Can anyone help with the following:

I have a csv file with data about the passengers on the titanic. I will put the code that I have so far and then the problem I'm having after.

#Initialise Sparksession and print the shell line to ensure Spark is running 
# You should get a print out something similar to - <pyspark.sql.session.SparkSession object at 0x7f1d98711460>
from pyspark.sql import SparkSession

spark_ex=SparkSession.builder.getOrCreate()
print(spark_ex)


# Print the tables in the catalog
# spark_ex.catalog.listDatabases()
spark_ex.catalog.listTables()


# Import statement for pandas as pd
# import pyspark.sql.functions as sqlfunc
# from pyspark.sql.types import *
# from pyspark.sql import *
# import pyspark.sql.functions as sqlfunc
# import numpy as np
import pandas as pd

# Read in the train.csv using pd.read_csv and assign it to a variable called 'df1'
df1=pd.read_csv('train.csv')

# Create a second dataframe 'df2' by slicing 'df1' with .iloc on an array of [:, 0:4] for the first 4 columns
df2=pd.DataFrame(df1.iloc[:, 0:4]) 

# Pass in the df2 frame into a variable called 'spark_df' using your spark_ex and .createDataFrame
spark_df=spark_ex.createDataFrame(df2)

# Using your now created spark_df dataframe, name the table 'sample_titanic' using .registerTempTable
# spark_df.registerTempTable("sample_titanic")
spark_df.createOrReplaceTempView("sample_titanic") #used this as I read in documentation that the .register is out of use

# Print the spark_df using .show
spark_df.show()

I think that up to this point everything is ok.

But then I am asked to do this:

1# Create a SQL Query that selects a limit of 10 from your Sample Titanic table

2# Assign a variable that ingests the limit 10 query using spark_ex.sql

for 1, the only answer I can find that works is this one: spark_df.limit(10).collect() but from what I understand this is not an SQL Query but none of the SQL queries I have tried have worked.

Then for 2 I am totally stumped at what I'm being asked to do and how to do it.

Any help would be much appreciated.

CodePudding user response：

There are four ways (or four APIs) to write Spark SQL code: SQL, Python, Scala, and R. I will only talk about SQL and Python here (Scala and R is pretty as similar as Python)

To use Python "interface", you can refer to this API document http://spark.apache.org/docs/3.0.1/api/python/pyspark.sql.html.

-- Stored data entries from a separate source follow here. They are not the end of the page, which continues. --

-- ==== Sys2Proof/Tests/Slice0.lean ====
section
/-! SUPPORT. The model's own tests: the values of the spec's worked examples, ill-formed commands for each check of WellFormed, and for every
statement of the obligations a state and operands that meet its hypotheses. -/

namespace Sys2Proof.Tests

open Sys2Proof Sys2Proof.Machine

set_option Elab.async false

/-! ## Worked values of the spec -/

/-- R274: the check value over "123456789". -/
theorem test_crc32c_check : crc32c [0x31, 0x32, 0x33, 0x34, 0x35, 0x36, 0x37, 0x38, 0x39] = 0xE3069283 := by decide +kernel

/-- R93, the table of examples: results and flags of DADD, DADC, ADD.B, DADJ and CVBD. -/
theorem test_decimal_examples :
    (decF false 0 0x99999998 0x00000005 0).1 = 0x00000003 ∧
    (decF false 0 0x99999998 0x00000005 0).2 = 0b10001 ∧
    decF false 0b00001 0x00000012 0 1 = (0x00000013, 0) ∧
    (addF 0 8 0x38 0x45 0).1 = 0x7D ∧ getF (addF 0 8 0x38 0x45 0).2 fC = false ∧ getF (addF 0 8 0x38 0x45 0).2 fH = false ∧
    (dadjF 0 0x7D).1 = 0x83 ∧ getF (dadjF 0 0x7D).2 fC = false ∧
    (addF 0 8 0x19 0x28 0).1 = 0x41 ∧ getF (addF 0 8 0x19 0x28 0).2 fH = true ∧
    (dadjF 0b10000 0x41).1 = 0x47 ∧ getF (dadjF 0b10000 0x41).2 fC = false ∧
    (addF 0 8 0x99 0x01 0).1 = 0x9A ∧ (dadjF 0 0x9A).1 = 0 ∧ getF (dadjF 0 0x9A).2 fC = true ∧ getF (dadjF 0 0x9A).2 fZ = true ∧
    (cvbdF 0 0x1267).1 = 0x4711 ∧ getF (cvbdF 0 0x1267).2 fC = false := by decide +kernel

/-- An instruction at address 0. -/
def insAt (ws : List Nat) : Ins := ({ State.reset with mem := Memory.writeBytes [] 0 (ws.flatMap (le 4)) } : State).fetchIns 0

/-- R81: the worked cycle counts. -/
theorem test_cycle_examples :
    (insAt [0x120101C2]).cycles = 2 ∧ (insAt [0x12834020, 8, 0x10000040, 5]).cycles = 6 ∧ (insAt [0x4D642000, 1]).cycles = 4 ∧
    (insAt [0x120101C2]).legal = true ∧ (insAt [0x12834020, 8, 0x10000040, 5]).legal = true ∧ (insAt [0x4D642000, 1]).legal = true := by
  decide +kernel

/-- Spec/05, the LED strips: the on-time of DUTY 768 and the on_start of rank 1, in units of 20 ns. -/
theorem test_led_strips : onTime 25000 768 = 18750 ∧ firstOn 0 25000 128 0 = 3125 := by decide +kernel

/-- A channel of 1.2 A with profile 1 in segment `k`. -/
def lamp (k : Nat) : State :=
  State.reset.onChan 33 fun x => { x with cfg := { x.cfg with iNom := 1200, profile := 1 }, run := { x.run with profile := 1, segment := k } }

/-- Spec/05, the marker lamp: the limits in force and the ends of the segments. -/
theorem test_marker_lamp :
    (lamp 1).limit 33 = 12000 ∧ (lamp 2).limit 33 = 7200 ∧ (lamp 3).limit 33 = 3600 ∧ (lamp 4).limit 33 = 1800 ∧ (lamp 0).limit 33 = 1500 ∧
    (lamp 1).segmentEnd 33 = 2000 ∧ (lamp 4).segmentEnd 33 = 77000 ∧ profBlank (predefined 1) = 80000 := by decide +kernel

/-- The contactor AC01 of the worked example of spec/07. -/
def contactor : Coil :=
  let x := (State.reset.coil 0)
  { x with
    closeLearned := 3880
    dropLearned := 400
    cfg := { x.cfg with iPeak := 4500, iHold := 1500, holdFloor := 400, holdMinEn := true, holdMargin := 50, tBoostMin := 100, tBoostMax := 800,
                        boostExtend := 100, learnEn := true } }
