-- ==== Sys2Proof/Machine/System.lean ====
section
/-!
DEFINITION. Meanings of the device-wide commands (chapter 16): identification, status, device state, clearing a halt, fault log,
environment, echo, reset, latch; and of the readings that feed them.
-/

namespace Sys2Proof.Machine

open Sys2Proof

/-! ### Arms and auxiliary axes, as the device states ask of them -/

/-- Every arm satisfies `p`. -/
def allArms (c : Chip) (p : ArmSeq → Bool) : Bool := (List.range 12).all (fun a => p (vget c.joints.arm a))

/-- Every auxiliary axis satisfies `p`. -/
def allAux (c : Chip) (p : ArmSeq → Bool) : Bool := (List.range 32).all (fun a => p (vget c.joints.aux a))

/-- At rest, DISABLED or FAULTED (16 R459). -/
def armRest (a : ArmSeq) : Bool := a.st = .hold || a.st = .disabled || a.st = .faulted

/-- Automatic operation: AUTOMATIC, and DEGRADED entered from AUTOMATIC (01 R31). -/
def automaticOp (c : Chip) : Bool := c.sys.dev = .automatic || (c.sys.dev = .degraded && c.sys.fromAuto)

/-- The automatic-mode shut-down or its minimum off-time runs (01 R28, R31). -/
def autoOffRuns (c : Chip) : Bool :=
  c.sys.autoStopping || (match c.sys.autoOffEnd with | some e => decide (c.now < e) | none => false)

/-! ### Identification and status -/

/-- SYS_GET_IDENTITY (16 R453). -/
def bodyIdentity (_ : Req) (c : Chip) : Reply :=
  answer c .ok (le 2 0x0096 ++ le 1 Config.siliconRev ++ zeros 1 ++ fit 32 Config.unitId ++ fit 16 Config.serial
    ++ le 2 Config.madeYear ++ le 1 Config.madeWeek ++ zeros 1)

def execSysGetIdentity (q : Req) : State → Host.Outcome State Fault Refusal := host 0x0101 60 layNone bodyIdentity q

/-- Three version bytes. -/
def ver3 (v : Nat × Nat × Nat) : Bytes := le 1 v.1 ++ le 1 v.2.1 ++ le 1 v.2.2

/-- SYS_GET_VERSION (16 R453); zero in bytes 8-39 while the boot ROM serves. -/
def bodyVersion (_ : Req) (c : Chip) : Reply :=
  let rom := ver3 Config.bootRomVersion ++ zeros 1
  if !c.sys.duhorn then answer c .ok (rom ++ zeros 32)
  else
    let f := vget c.boot.fw c.boot.running
    answer c .ok (rom ++ ver3 f.version ++ le 1 c.boot.running ++ le 4 f.build ++ ver3 f.subVersion ++ zeros 1
      ++ (if c.active then le 4 c.cfg.generation ++ ver3 c.cfg.glopo ++ zeros 1 ++ le 4 c.sio.scv ++ fit 8 c.boot.imageDigest
          else zeros 20))

def execSysGetVersion (q : Req) : State → Host.Outcome State Fault Refusal := host 0x0102 40 layNone bodyVersion q

/-- The bit of byte 17 of SYS_GET_STATUS for a degrading fault code (16 R455). -/
def degradeBit (code : Nat) : Nat :=
  if code = 0x0402 then 0 else if code = 0x0501 || code = 0x0601 || code = 0x0602 then 1
  else if code = 0x0701 then 2 else if code = 0x0C01 then 3 else 4

/-- Degrading causes present (16 R453 byte 17). -/
def degradeByte (c : Chip) : Nat := maskOf 5 (fun b => c.sys.degCauses.any (fun d => degradeBit d.1 = b))

/-- Milliseconds of an interval still to run, rounded up. -/
def msLeft (now : Nat) (till : Option Nat) : Nat :=
  match till with
  | some e => (e - now + 999999) / 1000000
  | none => 0

/-- SYS_GET_STATUS (16 R453); BOOT with zero in bytes 6-35 while the boot ROM serves. -/
def bodyStatus (_ : Req) (c : Chip) : Reply :=
  if !c.sys.duhorn then answer c .ok (le 1 DevState.boot.code ++ le 1 0xFF ++ zeros 30)
  else
    let s := c.sys
    answer c .ok (le 1 s.dev.code ++ le 1 (pairCode c.pair.st) ++ le 2 s.gword ++ le 4 c.count
      ++ le 4 ((c.now - s.releasedAt) / 1000000000)
      ++ le 1 (bits [s.safetyDefaults, s.clearPending.isSome, s.autoLatched.isSome, !s.fallback.isEmpty])
      ++ le 1 (degradeByte c) ++ le 2 s.haltCode ++ le 1 s.haltObject ++ zeros 3 ++ le 4 s.haltCycle ++ le 4 s.logged
      ++ le 4 (msLeft c.now s.autoOffEnd))

def execSysGetStatus (q : Req) : State → Host.Outcome State Fault Refusal := host 0x0103 36 layNone bodyStatus q

/-! ### Changing the device state -/

/-- The layout of SET_DEVICE_STATE: four targets (16 R458). -/
def laySetState : Bytes → Bool := lay 4 fun b => [4 ≤ byteN b 0 && byteN b 0 ≤ 7, rsv b 1 3]

/-- Bytes 4-11 of its response: the present state and a cycle count. -/
def stateReply (c : Chip) (st : Status) (cyc : Nat) : Reply :=
  answer c st (le 1 c.sys.dev.code ++ zeros 3 ++ le 4 cyc)

/-- The request for AUTOMATIC that is latched is ended with a status (01 R30). -/
def dropLatchedAuto (c : Chip) (st : Status) : Chip :=
  match c.sys.autoLatched with
  | some o => complete (c.onSys (fun s => { s with autoLatched := none })) o.opcode st o.ring o.seq
  | none => c

/-- Why a target cannot be entered from the present state, in the order of R450 step 5; none: it can (01 R33, 16 R458). -/
def stateBars (c : Chip) (target : Nat) : Option Status :=
  let d := c.sys.dev
  let staging := d = .configured || d = .commissioning
  if target = 4 then
    if d = .commissioning && allArms c (·.st = .disabled) then none else some .refusedState
  else if target = 5 then
    if d = .configured && c.sys.haltCauses.isEmpty then none else some .refusedState
  else if target = 6 then
    if staging then
      if !c.sys.confirmed then some .unconfirmed else if c.sys.allOk then none else some .refusedState
    else if d = .automatic then none
    else if d = .degraded then
      if degradeByte c ≠ 0 then some .refusedState
      else if c.sys.fromAuto then none
      else if !c.sys.confirmed then some .unconfirmed
      else if c.sys.allOk then none else some .refusedState
    else some .refusedState
  else if d = .ready || d = .degraded then
    if d = .degraded && degradeByte c ≠ 0 then some .refusedState
    else if !c.sys.confirmed then some .unconfirmed
    else if c.sys.allOk && !c.sys.safetyDefaults then none else some .refusedState
  else some .refusedState

/-- A change to READY that waits for every arm in HOLD (16 R458). -/
def slowReady (c : Chip) (target : Nat) : Bool := target = 6 && automaticOp c

/-- SET_DEVICE_STATE (16 R458). Latching of AUTOMATIC comes before the other conditions (01 R28, log 22). -/
def bodySetState (q : Req) (c : Chip) : Reply :=
  let t := byteN q.payload 0
  let o : Owed := { opcode := 0x0104, ring := q.ring, seq := q.seq }
  if t = c.sys.dev.code then
    let c := if t = 6 then dropLatchedAuto c .refusedState else c
    stateReply c .ok c.count
  else if t = 7 && (c.sys.dev = .ready || (c.sys.dev = .degraded && !c.sys.fromAuto)) && autoOffRuns c then
    stateReply ((dropLatchedAuto c .refusedState).onSys (fun s => { s with autoLatched := some o })) .queued 0xFFFFFFFF
  else match stateBars c t with
  | some st => refuse c st
  | none =>
    if slowReady c t then
      if c.sys.readyWait.isSome then refuse c .busy
      else stateReply (deferB c 0x0104 q) .queued 0xFFFFFFFF
    else stateReply (deferB c 0x0104 q) .queued (dueCount c 0x0104)

def execSetDeviceState (q : Req) : State → Host.Outcome State Fault Refusal := host 0x0104 12 laySetState bodySetState q

/-! ### Clearing a halt -/

/-- CLEAR_FAULT (16 R459). -/
def bodyClearFault (q : Req) (c : Chip) : Reply :=
  let bars := firstFail [
    (c.sys.dev ≠ .faultHalt, Status.refusedState),
    (!c.sys.haltCauses.isEmpty, .refusedState),
    (!(allArms c armRest && allAux c armRest), .refusedState),
    (c.sys.clearPending.isSome, .busy)]
  match bars with
  | some st => refuse c st
  | none =>
    answer (c.onSys (fun s => { s with
      clearPending := some ({ opcode := 0x0105, ring := q.ring, seq := q.seq }, c.now + 60000000000) })) .queued

def execClearFault (q : Req) : State → Host.Outcome State Fault Refusal := host 0x0105 4 layNone bodyClearFault q

/-- CLEAR_PENDING ends with a status (16 R459). -/
def endClear (c : Chip) (st : Status) : Chip :=
  match c.sys.clearPending with
  | some (o, _) => complete (c.onSys (fun s => { s with clearPending := none })) o.opcode st o.ring o.seq
  | none => c

/-- 60 s without an accepted reset (16 R459). -/
def execClearFaultTimeout : State → Host.Outcome State Fault Refusal :=
  run fun c => match c.sys.clearPending with
    | some (_, e) => endClear (c.atTime e) .timeout
    | none => c

/-! ### Fault log, environment, echo, reset, latch -/

/-- A fault record (16 R456). -/
def faultBytes (r : FaultRec) : Bytes :=
  let b := le 2 r.code ++ le 1 r.kind ++ le 1 r.object ++ le 4 r.cycle ++ wide r.time ++ le 1 r.stOld ++ le 1 r.stNew
    ++ le 4 r.detail ++ le 4 r.index
  b ++ le 4 (crc32c b)

/-- SYS_GET_FAULT_LOG (16 R457). -/
def layFaultLog : Bytes → Bool := lay 8 fun b => [1 ≤ byteN b 4 && byteN b 4 ≤ 4, bLe b 5 1, rsv b 6 2]

def bodyFaultLog (q : Req) (c : Chip) : Reply :=
  let first := ru q.payload 0 4
  let log := if byteN q.payload 5 = 0 then c.sys.log else c.sys.nor
  match log with
  | [] => if first = 0xFFFFFFFF then answer c .ok (zeros 4 ++ le 4 0xFFFFFFFF ++ le 4 0xFFFFFFFF) else refuse c .badParam
  | top :: _ =>
    let from' := if first = 0xFFFFFFFF then some log else
      (match log.dropWhile (fun r => r.index ≠ first) with | [] => none | l => some l)
    match from' with
    | none => refuse c .badParam
    | some l =>
      let recs := l.take (byteN q.payload 4)
      answer c .ok (le 1 recs.length ++ zeros 3 ++ le 4 (log.getLastD top).index ++ le 4 top.index
        ++ (recs.map faultBytes).flatten)

def execSysGetFaultLog (q : Req) : State → Host.Outcome State Fault Refusal := host 0x0106 144 layFaultLog bodyFaultLog q

/-- Supply k is within its range as SYS_GET_ENV shows it (16 R460, 18 R489). -/
def supplyIn (c : Chip) (k : Nat) : Bool :=
  let s := vget c.pow.sup k
  if k = 12 then c.metro.power && c.metro.excOk && decide (c.now < c.mlink.heard + 100000000)
  else s.up && !s.overV && (k ≠ 10 && k ≠ 11 || c.metro.power)

/-- SYS_GET_ENV (16 R460): the power figures are estimates, so each is a free value. -/
def bodyEnv (_ : Req) (c : Chip) : Reply :=
  let p := fun k => le 4 (Config.powerEstimate k c.free)
  answer (takeFree c) .ok (leI 2 c.sys.tDie ++ leI 2 c.sys.tSafe ++ leI 2 c.sys.tCase ++ leI 2 c.sys.tPeak
    ++ le 2 (maskOf 14 (supplyIn c)) ++ zeros 2 ++ p 0 ++ p 1 ++ p 2)

def execSysGetEnv (q : Req) : State → Host.Outcome State Fault Refusal := host 0x0107 28 layNone bodyEnv q

/-- SYS_ECHO (16 R460). -/
def bodyEcho (q : Req) (c : Chip) : Reply := answer c .ok q.payload

def execSysEcho (q : Req) : State → Host.Outcome State Fault Refusal := host 0x0108 1024 (fun b => b.length ≤ 1020) bodyEcho q

/-- Every node is STOPPED or has no ACTIVE channel (16 R461; node states 04 R103). -/
def nodesStopped (c : Chip) : Bool :=
  (List.range 24).all fun k =>
    let n := vget c.star.node k
    n.state = 3 || (List.range 2).all (fun h => (vget n.ch h).st ≠ .active)

/-- SYS_RESET (16 R461): the control die enters RESET within the 10 ms that follow, at the next tick of Brass (log 23). -/
def laySysReset : Bytes → Bool := lay 8 fun b => [ru b 0 4 = 0xC0DE0096, rsv b 4 4]

def bodySysReset (_ : Req) (c : Chip) : Reply :=
  let d := c.sys.dev
  let off := fun (a : ArmSeq) => a.st = .disabled || a.st = .faulted
  let bars := firstFail [
    (c.pair.st = some .primary && c.pair.partner = 2, Status.notPermitted),
    (!(d = .safeIdle || d = .configured || d = .faultHalt), .refusedState),
    (!(allArms c off && allAux c off && nodesStopped c), .refusedState)]
  match bars with
  | some st => refuse c st
  | none => answer (c.onSys (fun s => { s with resetting := true })) .ok

def execSysReset (q : Req) : State → Host.Outcome State Fault Refusal := host 0x0109 4 laySysReset bodySysReset q

/-- SYS_CLEAR_LATCH (16 R460). -/
def bodyClearLatch (q : Req) (c : Chip) : Reply :=
  let m := byteN q.payload 0
  let c := c.onSys (fun s => { s with latch := s.latch &&& (s.latch ^^^ m) })
  answer c .ok (le 2 c.sys.gword)

def execSysClearLatch (q : Req) : State → Host.Outcome State Fault Refusal :=
  host 0x010A 6 (lay 4 fun b => [bLe b 0 0x1F, rsv b 1 3]) bodyClearLatch q


end Sys2Proof.Machine
end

An example of this is

df.select('A', 'B').groupBy('A').sum('B').count()

To use SQL "interface", you first have to create a temporary view as you did with spark_df.createOrReplaceTempView("sample_titanic"). From now on, you can write queries like this

spark.sql('select A, B from sample_titanic')

Each of these would return a dataframe that you can use with Python "interface", like this

df2 = df.select('A', 'B')
df3 = spark.sql('...')

Good luck with your assignments :)

CodePudding user response：

This seems to be working. I would love to know what people think:

# Create a SQL Query that selects a limit of 10 from your Sample Titanic table
spark_df.limit(10).collect()

# Assign a variable that ingests the limit 10 query using spark_ex.sql
limit10=spark_ex.createDataFrame(spark_df.limit(10).collect())